▶ _Directions_
From the listing below, copy each line where "leaves" occurs.

▶ _Records_
-- ==== Sys2Proof/Laws/Channels.lean ====
section
/-! SUPPORT. What a pull, a push and the write primitive can do, each said once. -/

namespace Sys2Proof.Machine

/-- A pull on BSI consumes one answer whatever it is (20_memory.md R80). -/
theorem pullBsi_answer {s t : State} {r : Option Byte} (h : pullBsi s = .answer r t) : t = countBsiPull s := by
  unfold pullBsi at h
  split at h <;> cases h <;> rfl

theorem pullBsi_waits {s t : State} (h : pullBsi s = .waits t) :
    t = countBsiPull s ∧ ∃ rest, s.io.bsi = .never :: rest := by
  unfold pullBsi at h
  split at h <;> cases h
  exact ⟨rfl, _, by assumption⟩

/-- What a push can do: one answer is consumed, and only a taken byte is appended to `OUTB` (20_memory.md R72). -/
theorem pushBso_cases (v : Byte) (s : State) :
    pushBso v s = .ok (deliver v (countBsoPush s)) ∨ pushBso v s = .fail (countBsoPush s) ∨
      (pushBso v s = .waits (countBsoPush s) ∧ ∃ rest, s.io.bso = .never :: rest) := by
  unfold pushBso
  split
  · split
    · exact .inl rfl
    · exact .inr (.inl rfl)
  · exact .inl rfl
  · exact .inr (.inl rfl)
  · exact .inr (.inr ⟨rfl, _, by assumption⟩)

/-- A push that was taken had the answer ok, held or free; one that fails, fail, held or free. -/
theorem pushBso_ok {v : Byte} {s t : State} (h : pushBso v s = .ok t) :
    t = deliver v (countBsoPush s) ∧ (s.io.bso = [] ∨ ∃ rest, s.io.bso = .ok :: rest) := by
  unfold pushBso at h
  split at h
  · split at h <;> cases h
    exact ⟨rfl, .inl (by assumption)⟩
  · cases h; exact ⟨rfl, .inr ⟨_, by assumption⟩⟩
  · cases h
  · cases h

theorem pushBso_waits {v : Byte} {s t : State} (h : pushBso v s = .waits t) :
    t = countBsoPush s ∧ ∃ rest, s.io.bso = .never :: rest := by
  unfold pushBso at h
  split at h
  · split at h <;> cases h
  · cases h
  · cases h
  · cases h; exact ⟨rfl, _, by assumption⟩

/-- The stream after one bit is put below offset 7. -/
def putStream (bit : Bit) (b : BitStream) : BitStream :=
  { b with byte := putBit b.byte (streamBit b.off) bit, off := b.off + 1 }

/-- The stream after the eighth bit of a byte is put. -/
def fullStream (bit : Bit) (b : BitStream) : BitStream :=
  { b with byte := putBit b.byte (streamBit b.off) bit, off := 0 }

theorem bsPut_below {bit : Bit} {s : State} (h : s.bs.off.toNat < 7) :
    bsPut bit s = .ok (s.withBs (putStream bit s.bs)) := by
  simp only [bsPut, h, if_true]; rfl

theorem bsPut_full {bit : Bit} {s : State} (h : s.bs.off.toNat = 7) :
    bsPut bit s = pushBso (fullStream bit s.bs).byte (s.withBs (fullStream bit s.bs)) := by
  simp only [bsPut, h, Nat.lt_irrefl, if_false]; rfl

theorem off_lt_or_eq (o : BitVec 3) : o.toNat < 7 ∨ o.toNat = 7 := by
  have := o.isLt; omega

theorem bsPut_waits {bit : Bit} {s t : State} (h : bsPut bit s = .waits t) :
    (∃ rest, s.io.bso = .never :: rest ∧ t.io.bso = rest) ∧ t.io.bsoPushes = s.io.bsoPushes + 1 := by
  rcases off_lt_or_eq s.bs.off with ho | ho
  · rw [bsPut_below ho] at h; cases h
  · rw [bsPut_full ho] at h
    obtain ⟨rfl, rest, e⟩ := pushBso_waits h
    exact ⟨⟨rest, e, by simp [show s.io.bso = .never :: rest from e]⟩, rfl⟩

/-- A put that is done has left BSO alone, or has been taken. -/
theorem bsPut_ok {bit : Bit} {s t : State} (h : bsPut bit s = .ok t) :
    (t.io.bso = s.io.bso ∧ t.io.bsoPushes = s.io.bsoPushes) ∨
    ((s.io.bso = [] ∧ t.io.bso = [] ∨ ∃ rest, s.io.bso = .ok :: rest ∧ t.io.bso = rest) ∧
      t.io.bsoPushes = s.io.bsoPushes + 1) := by
  rcases off_lt_or_eq s.bs.off with ho | ho
  · rw [bsPut_below ho] at h; cases h; exact .inl ⟨rfl, rfl⟩
  · rw [bsPut_full ho] at h
    obtain ⟨rfl, e | ⟨rest, e⟩⟩ := pushBso_ok h
    · exact .inr ⟨.inl ⟨e, by simp [show s.io.bso = [] from e]⟩, rfl⟩
    · exact .inr ⟨.inr ⟨rest, e, by simp [show s.io.bso = .ok :: rest from e]⟩, rfl⟩

/-- Where a put ends, whatever the answer (41_bitstream.md R131): below offset 7 nothing is pushed, at 7 one byte is. -/
theorem bsPut_cases (bit : Bit) (s : State) :
    (s.bs.off.toNat < 7 ∧ bsPut bit s = .ok (s.withBs (putStream bit s.bs))) ∨
    (s.bs.off.toNat = 7 ∧
      (bsPut bit s = .ok (deliver (fullStream bit s.bs).byte (countBsoPush (s.withBs (fullStream bit s.bs)))) ∨
       bsPut bit s = .fail (countBsoPush (s.withBs (fullStream bit s.bs))) ∨
       (bsPut bit s = .waits (countBsoPush (s.withBs (fullStream bit s.bs))) ∧
         ∃ rest, s.io.bso = .never :: rest))) := by
  rcases off_lt_or_eq s.bs.off with h | h
  · exact .inl ⟨h, bsPut_below h⟩
  · right
    refine ⟨h, ?_⟩
    rw [bsPut_full h]
    exact pushBso_cases _ _

end Sys2Proof.Machine
end

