/-- One merge step: the two entries at the tail become the children of a new node (43_treebuilder.md R187). -/
theorem Forest.merge {p : Params} {tb0 u : TreeBuilder} {L : List (Nat × Nat)} {b : Build} (f : Forest p tb0 L b)
    {i : Idx} (ha : alloc p b.tb = some (i, u)) {r l : Entry} {rest : List Entry} (hw : b.win = r :: l :: rest)
    (hsorted : b.win.Pairwise fun u v => entryKey p.tieArraySense u ≤ entryKey p.tieArraySense v) :
    Forest p tb0 L (replaceTail i (mergedNode l r) rest u) ∧
      TailIsNewest (replaceTail i (mergedNode l r) rest u) := by
  obtain ⟨rfl, rfl, hne⟩ := alloc_some ha
  have hcap := f.cap
  have hlt := p.nodeCap.isLt
  have e1 : (b.tb.nalloc + 1).toNat = b.tb.nalloc.toNat + 1 := toNat_succ9 (by omega)
  have hkle := f.kle
  have hlen := f.count
  rw [hw] at hlen
  simp only [List.length_cons] at hlen
  have hbound := f.weight_bound
  have hr := f.entry r (by simp [hw])
  have hl := f.entry l (by simp [hw])
  have hrest : ∀ e ∈ rest, e ∈ b.win := fun e he => by simp [hw, he]
  have hd := f.distinct
  rw [hw] at hd
  simp only [List.map_cons, List.nodup_cons, List.mem_cons, not_or, List.mem_map, not_exists, not_and] at hd
  obtain ⟨⟨hrl, hrr⟩, hlr, hrestd⟩ := hd
  have hread : ∀ j, j ≠ b.tb.nalloc.toNat →
      memRead (memWrite b.tb.nm b.tb.nalloc.toNat (mergedNode l r)) j = memRead b.tb.nm j :=
    fun j hj => memRead_memWrite_ne _ _ hj
  have hwt : (mergedNode l r).wt.toNat = l.node.wt.toNat + r.node.wt.toNat := by
    rw [hw] at hbound
    simp only [List.map_cons, List.sum_cons] at hbound
    show (l.node.wt + r.node.wt).toNat = _
    rw [BitVec.toNat_add]
    exact Nat.mod_eq_of_lt (by omega)
  have hnotleaf : (mergedNode l r).isLeaf = false := by
    have : l.idx ≠ noneIdx := fun h => by have := hl.1; rw [h] at this; simp [noneIdx] at this; omega
    simp [Node.isLeaf, mergedNode, this]
  have hidx : ∀ e ∈ b.win, e.idx ≠ b.tb.nalloc := fun e he h => by
    have := (f.entry e he).1; rw [h] at this; omega
  refine ⟨?_, ?_⟩
  swap
  · intro e q h
    simp only [replaceTail, List.cons.injEq] at h
    obtain ⟨rfl, -⟩ := h
    exact e1.symm
  constructor
  case cap => show (b.tb.nalloc + 1).toNat ≤ _; omega
  case k256 => exact f.k256
  case klen => exact f.klen
  case count =>
    show (b.tb.nalloc + 1).toNat + (_ :: rest).length = 2 * b.tb.k.toNat
    simp only [List.length_cons]; omega
  case kle => show b.tb.k.toNat ≤ (b.tb.nalloc + 1).toNat; omega
  case symbols => exact f.symbols
  case leaf =>
    intro j a hj
    have : j < L.length := (List.getElem?_eq_some_iff.mp hj).1
    have hkl := f.klen
    show memRead (memWrite _ _ _) j = _
    rw [hread j (by omega)]
    exact f.leaf j a hj
  case nodes =>
    intro j hj
    have hj : j < b.tb.nalloc.toNat + 1 := by rw [← e1]; exact hj
    by_cases h : j = b.tb.nalloc.toNat
    · refine ⟨mergedNode l r, ?_, ?_⟩
      · show memRead (memWrite _ _ _) j = _; rw [h, memRead_memWrite_same]
      · have hjk : ¬ j < b.tb.k.toNat := by omega
        show if j < b.tb.k.toNat then _ else _
        rw [if_neg hjk]
        refine ⟨hnotleaf, rfl, by show l.idx.toNat < j; omega, by show r.idx.toNat < j; omega, l.node, r.node, ?_, ?_,
          hwt⟩
        · show memRead (memWrite _ _ _) l.idx.toNat = _
          rw [hread _ (by omega)]; exact hl.2
        · show memRead (memWrite _ _ _) r.idx.toNat = _
          rw [hread _ (by omega)]; exact hr.2
    · obtain ⟨n, hn, ok⟩ := f.nodes j (by omega)
      refine ⟨n, by show memRead (memWrite _ _ _) j = _; rw [hread j h]; exact hn, ?_⟩
      unfold NodeOk at ok ⊢
      show if j < b.tb.k.toNat then _ else _
      split
      · rename_i hk; rw [if_pos hk] at ok; exact ok
      · rename_i hk
        rw [if_neg hk] at ok
        obtain ⟨a1, a2, a3, a4, x, y, hx, hy, a5⟩ := ok
        refine ⟨a1, a2, a3, a4, x, y, ?_, ?_, a5⟩
        · show memRead (memWrite _ _ _) n.left.toNat = _
          rw [hread _ (by omega)]; exact hx
        · show memRead (memWrite _ _ _) n.right.toNat = _
          rw [hread _ (by omega)]; exact hy
  case oneParent =>
    intro x y n m hx hx' hy hy' hn hm
    have hx' : x < b.tb.nalloc.toNat + 1 := by rw [← e1]; exact hx'
    have hy' : y < b.tb.nalloc.toNat + 1 := by rw [← e1]; exact hy'
    have hx : b.tb.k.toNat ≤ x := hx
    have hy : b.tb.k.toNat ≤ y := hy
    have hn : memRead (memWrite b.tb.nm b.tb.nalloc.toNat (mergedNode l r)) x = some n := hn
    have hm : memRead (memWrite b.tb.nm b.tb.nalloc.toNat (mergedNode l r)) y = some m := hm
    have fl := f.free l (by simp [hw])
    have fr := f.free r (by simp [hw])
    by_cases ex : x = b.tb.nalloc.toNat
    · rw [ex, memRead_memWrite_same] at hn
      cases hn
      by_cases ey : y = b.tb.nalloc.toNat
      · rw [ey, memRead_memWrite_same] at hm
        cases hm
        exact ⟨fun h => hrl h.symm, fun h => absurd (ex.trans ey.symm) h⟩
      · rw [hread y ey] at hm
        have h1 := fl y m hy (by omega) hm
        have h2 := fr y m hy (by omega) hm
        exact ⟨fun h => h1.2 h.symm, fun _ => ⟨fun h => h1.1 h.symm, fun h => h2.2 h.symm⟩⟩
    · rw [hread x ex] at hn
      by_cases ey : y = b.tb.nalloc.toNat
      · rw [ey, memRead_memWrite_same] at hm
        cases hm
        have h1 := fl x n hx (by omega) hn
        have h2 := fr x n hx (by omega) hn
        exact ⟨h2.1, fun _ => ⟨h1.1, h2.2⟩⟩
      · rw [hread y ey] at hm
        exact f.oneParent x y n m hx (by omega) hy (by omega) hn hm
  case entry =>
    intro e he
    rcases List.mem_cons.mp he with rfl | he
    · exact ⟨by show b.tb.nalloc.toNat < (b.tb.nalloc + 1).toNat; omega, memRead_memWrite_same ..⟩
    · obtain ⟨h1, h2⟩ := f.entry e (hrest e he)
      exact ⟨by show e.idx.toNat < (b.tb.nalloc + 1).toNat; omega,
        by show memRead (memWrite _ _ _) _ = _; rw [hread _ (by omega)]; exact h2⟩
  case distinct =>
    refine List.nodup_cons.mpr ⟨fun h => ?_, hrestd⟩
    obtain ⟨e, he, hx⟩ := List.mem_map.mp h
    exact hidx e (hrest e he) hx
  case free =>
    intro e he j n hj hj' hn
    have hj' : j < b.tb.nalloc.toNat + 1 := by rw [← e1]; exact hj'
    have hn : memRead (memWrite b.tb.nm b.tb.nalloc.toNat (mergedNode l r)) j = some n := hn
    by_cases ej : j = b.tb.nalloc.toNat
    · rw [ej, memRead_memWrite_same] at hn
      cases hn
      rcases List.mem_cons.mp he with rfl | he
      · exact ⟨hidx l (by simp [hw]), hidx r (by simp [hw])⟩
      · exact ⟨fun h => hlr e he h.symm, fun h => hrr e he h.symm⟩
    · rw [hread j ej] at hn
      rcases List.mem_cons.mp he with rfl | he
      · obtain ⟨n', hn', ok⟩ := f.nodes j (by omega)
        rw [hn] at hn'; cases hn'
        rw [NodeOk, if_neg (by have : b.tb.k.toNat ≤ j := hj; omega)] at ok
        obtain ⟨-, -, a3, a4, -⟩ := ok
        exact ⟨fun h => by have h : n.left = b.tb.nalloc := h; rw [h] at a3; omega,
          fun h => by have h : n.right = b.tb.nalloc := h; rw [h] at a4; omega⟩
      · exact f.free e (hrest e he) j n hj (by omega) hn
  case stable =>
    have := f.stable
    rw [hw] at this
    exact List.pairwise_cons.mpr ⟨fun e he _ => (f.entry e (hrest e he)).1,
      List.Pairwise.of_cons (List.Pairwise.of_cons this)⟩
  case living =>
    intro x hx
    have hx1 : x < b.tb.nalloc.toNat + 1 := by rw [← e1]; exact hx.1
    by_cases h : x = b.tb.nalloc.toNat
    · exact ⟨_, List.mem_cons_self, h.symm⟩
    · obtain ⟨e, he, hxe⟩ := f.living x ⟨by omega, fun m n h1 h2 h3 =>
        hx.2 m n h1 (by show m < (b.tb.nalloc + 1).toNat; omega)
          (by show memRead (memWrite _ _ _) m = _; rw [hread m (by omega)]; exact h3)⟩
      have hnew := hx.2 b.tb.nalloc.toNat (mergedNode l r) hkle (by show _ < (b.tb.nalloc + 1).toNat; omega)
        (memRead_memWrite_same ..)
      rw [hw, List.mem_cons, List.mem_cons] at he
      rcases he with rfl | rfl | he
      · exact absurd hxe hnew.2
      · exact absurd hxe hnew.1
      · exact ⟨e, List.mem_cons_of_mem _ he, hxe⟩
  case picks =>
    intro j hj hj'
    have hj' : j < b.tb.nalloc.toNat + 1 := by rw [← e1]; exact hj'
    by_cases ej : j = b.tb.nalloc.toNat
    · subst ej
      have cand : ∀ e ∈ b.win, Candidate b.tb b.tb.nalloc.toNat e.idx.toNat := fun e he =>
        ⟨(f.entry e he).1, fun m n h1 h2 h3 => by
          have := f.free e he m n h1 h2 h3
          exact ⟨fun h => this.1 (BitVec.eq_of_toNat_eq h), fun h => this.2 (BitVec.eq_of_toNat_eq h)⟩⟩
      have below : ∀ k, k < b.tb.nalloc.toNat → memRead (memWrite b.tb.nm b.tb.nalloc.toNat (mergedNode l r)) k =
          memRead b.tb.nm k := fun k hk => hread k (by omega)
      have stands : ∀ x y : Entry, x ∈ b.win → y ∈ b.win →
          entryKey p.tieArraySense y ≤ entryKey p.tieArraySense x →
          (entryKey p.tieArraySense y = entryKey p.tieArraySense x → x.idx.toNat < y.idx.toNat) →
          StandsBefore p.tieArraySense (replaceTail b.tb.nalloc (mergedNode l r) rest
            { b.tb with nalloc := b.tb.nalloc + 1 }).tb x.idx.toNat y.idx.toNat := by
        intro x y hx hy hle hage
        obtain ⟨x1, x2⟩ := f.entry x hx
        obtain ⟨y1, y2⟩ := f.entry y hy
        refine ⟨x.node, y.node, (below _ x1).trans x2, (below _ y1).trans y2, ?_⟩
        rw [before_iff, before_eq_false]
        by_cases hk : entryKey p.tieArraySense y = entryKey p.tieArraySense x
        · exact .inr ⟨hle, hage hk⟩
        · exact .inl (lt_of_le_of_ne hle hk)
      have hst := f.stable
      rw [InOrder, hw] at hst
      rw [hw] at hsorted
      have hlw : l ∈ b.win := by simp [hw]
      have hrw : r ∈ b.win := by simp [hw]
      have cand' : ∀ e ∈ b.win, Candidate (replaceTail b.tb.nalloc (mergedNode l r) rest
          { b.tb with nalloc := b.tb.nalloc + 1 }).tb b.tb.nalloc.toNat e.idx.toNat := fun e he =>
        Candidate.congr (tb := b.tb) (by rfl) below (cand e he)
      refine ⟨mergedNode l r, memRead_memWrite_same .., cand' l hlw, cand' r hrw,
        stands l r hlw hrw (List.rel_of_pairwise_cons hsorted List.mem_cons_self)
          (List.rel_of_pairwise_cons hst List.mem_cons_self), fun x hx h1 h2 => ?_⟩
      obtain ⟨e, he, rfl⟩ := f.living x
        (Candidate.congr (u := b.tb) (by rfl) (fun k hk => (below k hk).symm) hx)
      have he' := he
      rw [hw, List.mem_cons, List.mem_cons] at he'
      rcases he' with rfl | rfl | he'
      · exact absurd rfl h2
      · exact absurd rfl h1
      · exact stands e l he hlw (List.rel_of_pairwise_cons (List.Pairwise.of_cons hsorted) he')
          (List.rel_of_pairwise_cons (List.Pairwise.of_cons hst) he')
    · refine MergesLastTwo.extend (tb := b.tb) ?_ ?_ (f.picks j hj (by omega))
      · rfl
      · exact fun k hk => hread k (by omega)
  case noRoot => exact f.noRoot
  case weight =>
    have := f.weight
    rw [hw] at this
    simp only [List.map_cons, List.sum_cons] at this
    show ((⟨b.tb.nalloc, mergedNode l r⟩ :: rest : List Entry).map _).sum = _
    simp only [List.map_cons, List.sum_cons, hwt]
    omega
  case trees =>
    obtain ⟨T, hT, hp⟩ := f.trees
    have hext : ∀ h j, TreeAt b.tb h j → TreeAt (replaceTail b.tb.nalloc (mergedNode l r) rest
        { b.tb with nalloc := b.tb.nalloc + 1 }).tb h j := by
      intro h j
      refine TreeAt.extend (by show _ ≤ (b.tb.nalloc + 1).toNat; omega) (fun i hi => ?_) h j
      show memRead (memWrite _ _ _) i = _
      rw [hread i (by omega)]
    refine ⟨Function.update T b.tb.nalloc (.node (T l.idx) (T r.idx)), ?_, ?_⟩
    · intro e he
      rcases List.mem_cons.mp he with rfl | he
      · simp only [Function.update_self]
        exact ⟨mergedNode l r, nodeAt_ok.mpr ⟨by show b.tb.nalloc.toNat < (b.tb.nalloc + 1).toNat; omega,
          memRead_memWrite_same ..⟩, hnotleaf, hext _ _ (hT l (by simp [hw])), hext _ _ (hT r (by simp [hw]))⟩
      · rw [Function.update_of_ne (hidx e (hrest e he))]
        exact hext _ _ (hT e (hrest e he))
    · have hfm : (rest.flatMap fun e => (Function.update T b.tb.nalloc (.node (T l.idx) (T r.idx)) e.idx).leaves) =
          rest.flatMap fun e => (T e.idx).leaves :=
        List.flatMap_congr fun e he => by rw [Function.update_of_ne (hidx e (hrest e he))]
      rw [hw] at hp
      show ((⟨b.tb.nalloc, mergedNode l r⟩ :: rest : List Entry).flatMap _).Perm _
      rw [List.flatMap_cons, hfm]
      simp only [Function.update_self, HTree.leaves]
      simp only [List.flatMap_cons] at hp
      rw [← List.append_assoc] at hp
      exact (List.perm_append_comm.append_right _).trans hp
  case ws =>
    intro j hj
    have hj : j < rest.length + 1 := hj
    show memRead (memWrite b.tb.ws rest.length b.tb.nalloc) j =
      ((⟨b.tb.nalloc, mergedNode l r⟩ :: rest : List Entry).reverse[j]?).map _
    rw [memRead_memWrite, List.reverse_cons]
    by_cases h : j = rest.length
    · subst h
      rw [if_pos rfl, List.getElem?_append_right (by simp)]
      simp
    · rw [if_neg h, List.getElem?_append_left (by simp; omega)]
      have := f.ws j (by rw [hw]; simp; omega)
      rw [this, hw, List.reverse_cons, List.reverse_cons, List.append_assoc,
        List.getElem?_append_left (by simp; omega)]
  case nmRest =>
    intro j hj
    have hj : b.tb.nalloc.toNat + 1 ≤ j := by rw [← e1]; exact hj
    show memRead (memWrite _ _ _) j = _
    rw [hread j (by omega)]
    exact f.nmRest j (by omega)
  case wsRest =>
    intro j hj
    have hj : b.tb.k.toNat ≤ j := hj
    show memRead (memWrite _ _ _) j = _
    rw [memRead_memWrite_ne _ _ (by omega)]
    exact f.wsRest j hj
  case nmWf => exact fun h => memWf_memWrite (f.nmWf h) _ _
  case wsWf => exact fun h => memWf_memWrite (f.wsWf h) _ _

▶ _Result of this task_
    · have hfm : (rest.flatMap fun e => (Function.update T b.tb.nalloc (.node (T l.idx) (T r.idx)) e.idx).leaves) =
          rest.flatMap fun e => (T e.idx).leaves :=
      simp only [Function.update_self, HTree.leaves]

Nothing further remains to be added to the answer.